A collective reading of Section 5(7), Section 5(8), and Section 3(11) of the IBC makes it clear that for someone to become a creditor, there must be a debt owed by any person, or it must be transferred or assigned. So, there is no limitation on a secured creditor owing a debt. A “secured creditor,” as defined in Section 3(30), refers to a creditor in whose favour a security interest is created, and “security interest”, in terms of Section 3(31), means “a right, title, interest, or claim of property created in favour of or provided for a secured creditor by a transaction which secures payment for the purpose of an obligation”.[2] A third party security beneficiary has a claim over the assets of the corporate debtor to secure repayment of the amount disbursed by them, thus creating a security interest. Further, the ILC Report 2020 states that a “security interest” is based on the “payment or performance of any obligation”, regardless of whether the debt is financial or operational. It highlights that the security interest is inherently linked to the underlying debt or obligation, serving to secure the due performance or payment. Additionally, it emphasizes the responsibility of the security provider to repay the debt owed by the borrower to the creditor, up to the extent of the security interest, in cases of non-payment by the borrower. If the borrower defaults, and the debt is discharged by the security provider through the security so entrusted, it ceases to be the liability of the debtor.
By considering these interpretations, the argument concludes that the security provider undertakes an obligation to repay the debt to the creditor, as secured by the security interest, in the event of default by the borrower. Thus, allowing us to consider the security beneficiary to be a creditor.
b. there is disbursement
Secondly, as per the Black Law’s Dictionary “disbursement” means “1. The act of paying out money, commonly from a fund or in settlement of a debt or account payable. 2. The money so paid; an amount of money given for a particular purpose”.[3] Thus, disbursement would mean that the money was paid for a specific purpose. This payment constitutes a parting of funds with the creditor. In the present case, this condition is met in situations where the security beneficiary disburses assets or funds to the debtor or security provider to meet the payment obligations. However, the disbursement will also exist when the security beneficiary pays the money for the settlement of the debt of the debtor. Here, though the disbursement does not flow towards the debtor, it is for the debtor’s benefit.
In Phoenix ARC, the court highlighted the precise direction of disbursal, concluding that the creditor must channel the fund disbursal towards the corporate debtor.[4] However, placing such a blanket restriction runs counter to situations where the companies (especially in the case of parent and subsidiary companies) are closely knitted, have group centralisation and interdependence; and also when the debt so disbursed is for the real and direct benefit of the corporate debtor, as in the Vistra ITCL case. The workings of this mechanism can be developed by relying on the ‘group of companies’ doctrine. As per this doctrine, a non-signatory is held to be bound by the terms of the arbitration agreement as a signatory is in a normal course of action. Similarly, here the corporate debtor (who is the security provider) can be held liable for the actions of its subsidiary if it has benefitted from the debts. The determining factor for considering the direction of disbursement needs to be construed in a manner that looks at ‘who has actually enriched from a particular transaction’.
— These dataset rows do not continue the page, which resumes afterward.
-- ==== Sys2Proof/Laws/LocksKeys.lean ====
section
/-! SUPPORT. What the operations of the twin, modes, keys, engines and registers do to the locked configuration (Dev.locks): nothing. -/

namespace Sys2Proof.Machine

@[simp] theorem pairRefused_locks (why : Nat) (d : Dev) : (pairRefused why d).locks = d.locks := by simp [pairRefused]

@[simp] theorem sliceNotices_locks (d : Dev) : (sliceNotices d).locks = d.locks := by (unfold sliceNotices; (try dsimp only); (repeat' split) <;> simp)

@[simp] theorem pairMade_locks (dpver : Nat) (d : Dev) : (pairMade dpver d).locks = d.locks := by
  unfold pairMade; dsimp only; (repeat' split) <;> simp

@[simp] theorem pairForm_locks (serial side dpver role : Nat) (d : Dev) : (pairForm serial side dpver role d).locks = d.locks := by
  unfold pairForm; (repeat' split) <;> simp

@[simp] theorem doPairForm_locks (serial side dpver role : Nat) (d : Dev) : (doPairForm serial side dpver role d).locks = d.locks := by simp [doPairForm]

@[simp] theorem spareSlices_locks (d : Dev) : (spareSlices d).locks = d.locks := by simp [spareSlices]

@[simp] theorem doPartnerDigest_locks (p first count : Nat) (digest : Bytes) (fps : List Nat) (d : Dev) : (doPartnerDigest p first count digest fps d).locks = d.locks := by simp [doPartnerDigest]

@[simp] theorem doMismatch_locks (p first : Nat) (flt : Bool) (d : Dev) : (doMismatch p first flt d).locks = d.locks := by simp [doMismatch]

@[simp] theorem doOffsetReport_locks (p : Nat) (d : Dev) : (doOffsetReport p d).locks = d.locks := by (unfold doOffsetReport; dsimp only; (repeat' split) <;> simp)

@[simp] theorem applyResync_locks (p : Nat) (o : Int) (d : Dev) : (applyResync p o d).locks = d.locks := by simp [applyResync]

@[simp] theorem doTwnResync_locks (p : Nat) (o : Int) (d : Dev) : (doTwnResync p o d).locks = d.locks := by simp [doTwnResync]

@[simp] theorem doResyncState_locks (p : Nat) (l : List (Nat × Nat × Nat)) (d : Dev) : (doResyncState p l d).locks = d.locks := by simp [doResyncState]

@[simp] theorem joinPort_locks (t : Tables) (tck : Tab TckPort) (p : Nat) (d : Dev) : (joinPort t tck p d).locks = d.locks := by (unfold joinPort; (repeat' split) <;> simp)

@[simp] theorem joinTables_locks (t : Tables) (sa : Tab SaStat) (lv : Tab SaLive) (ch : Tab ChanLive) (win : Tab Win) (d : Dev) : (joinTables t sa lv ch win d).locks = d.locks := by (unfold joinTables; rfl)

@[simp] theorem joinStops_locks (t : Tables) (d : Dev) : (joinStops t d).locks = d.locks := by (unfold joinStops; (try dsimp only); (repeat' split) <;> simp)

@[simp] theorem joinStarts_locks (old : Tables) (d : Dev) : (joinStarts old d).locks = d.locks := by
  unfold joinStarts
  refine each_locks _ _ _ (fun p x => ?_)
  split
  · rfl
  · rw [startSlot_locks]
    cases h : changeHold p (slotShare x.tab p).1 (slotShare x.tab p).2 true x with
    | none => rfl
    | some y => exact changeHold_locks h

@[simp] theorem joinActs_locks (acts : Tab (Bool × Bool)) (d : Dev) : (joinActs acts d).locks = d.locks := by simp [joinActs]

@[simp] theorem joinDone_locks (d : Dev) : (joinDone d).locks = d.locks := by (unfold joinDone; rfl)

@[simp] theorem joinState_locks (t : Tables) (live : Tab SaLive) (ch : Tab ChanLive) (win : Tab Win) (tck : Tab TckPort) (acts : Tab (Bool × Bool)) (d : Dev) : (joinState t live ch win tck acts d).locks = d.locks := by simp [joinState]

@[simp] theorem sendJoin_locks (d : Dev) : (sendJoin d).locks = d.locks := by simp [sendJoin]

@[simp] theorem doJoin_locks (t : Tables) (sas : JoinSas) (tck : Tab TckPort) (acts : Tab (Bool × Bool)) (d : Dev) : (doJoin t sas tck acts d).locks = d.locks := by simp [doJoin]

@[simp] theorem doHeartbeatSend_locks (d : Dev) : (doHeartbeatSend d).locks = d.locks := by simp [doHeartbeatSend]

@[simp] theorem splitLead_locks (d : Dev) : (splitLead d).locks = d.locks := by simp [splitLead]

@[simp] theorem rejoin_locks (d : Dev) : (rejoin d).locks = d.locks := by simp [rejoin]

@[simp] theorem doHeartbeat_locks (path serial role seq : Nat) (depart : Bool) (d : Dev) : (doHeartbeat path serial role seq depart d).locks = d.locks := by simp [doHeartbeat]

@[simp] theorem raiseAll_locks (d : Dev) : (raiseAll d).locks = d.locks := by simp [raiseAll]

@[simp] theorem doCoast_locks (d : Dev) : (doCoast d).locks = d.locks := by simp [doCoast]

@[simp] theorem doTakeover_locks (evidence : Bool) (d : Dev) : (doTakeover evidence d).locks = d.locks := by simp [doTakeover]

@[simp] theorem doLeaseLapse_locks (evidence : Bool) (d : Dev) : (doLeaseLapse evidence d).locks = d.locks := by simp [doLeaseLapse]

@[simp] theorem hbFrames_locks (role : Nat) (d : Dev) : (hbFrames role d).locks = d.locks := by simp [hbFrames]

@[simp] theorem doHbSend_locks (d : Dev) : (doHbSend d).locks = d.locks := by simp [doHbSend]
c. there is time value of money
Thirdly, there needs to be a disbursement against the time value of money. The Black’s Law Dictionary has defined “time value,” as “price associated with the length of time that an investor must wait before an investment matures or the related income is earned.”[5] The NCLT in Nikhil Mehta reasoned that the concept of time value arises from the fact that future earnings from money are devalued. As a result, the investor/lender receives recompense for lending money and delaying its utilization until a later juncture (such as repayment or maturity). This can also be understood as remuneration for the opportunity cost. The underlying principle can be most sensibly construed as a transfer of consideration from the recipient of funds (debtor) to the provider of funds (financial creditor).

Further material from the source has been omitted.